(Exercise data Opens)

-- ==== Sys2Proof/Machine/RegFields.lean ====
section
/-! DEFINITION. The places of the registers and their fields, register by register as the tables of spec/ give them
(the base of each block: R47; the offsets and bits: the rule named beside each register). Generated from those tables. -/
namespace Sys2Proof.Machine

/-- A field of a register: the byte address of its word, its lowest bit and its width. -/
structure Fld where
  addr : Nat
  lo : Nat
  width : Nat
deriving DecidableEq, Repr
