-- ==== Sys2Proof/Machine/RegRows.lean ====
section
/-! DEFINITION. The register tables of spec/, block by block: for each register its offset, how often it repeats, and for
each field its place, its access code (R9), its reset value (R11) and, for a WS field, the commit set it belongs to
(0, 1, 2 within the unit's sets; none for a field that applies at the boundary, R52). Generated from those tables. -/
namespace Sys2Proof.Machine

/-- The access codes of R9. -/
inductive Acc where
  | rw | ro | ws | wp | rcl | lvl | wo
deriving DecidableEq, Repr

/-- One field of a register table. -/
structure FieldRow where
  lo : Nat
  width : Nat
  acc : Acc
  reset : Nat
  inSet : Option Nat
deriving DecidableEq, Repr

/-- One register of a register table: `count` copies `stride` apart, in `count2` groups `stride2` apart. -/
structure RegRow where
  off : Nat
  count : Nat
  stride : Nat
  count2 : Nat
  stride2 : Nat
  fields : List FieldRow
deriving DecidableEq, Repr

(Exercise data Closes)

__What the exercise asks__: Across the records above, in how many lines does the string "FieldRow" appear? Reply with the figure alone.

__Solved problem__: 2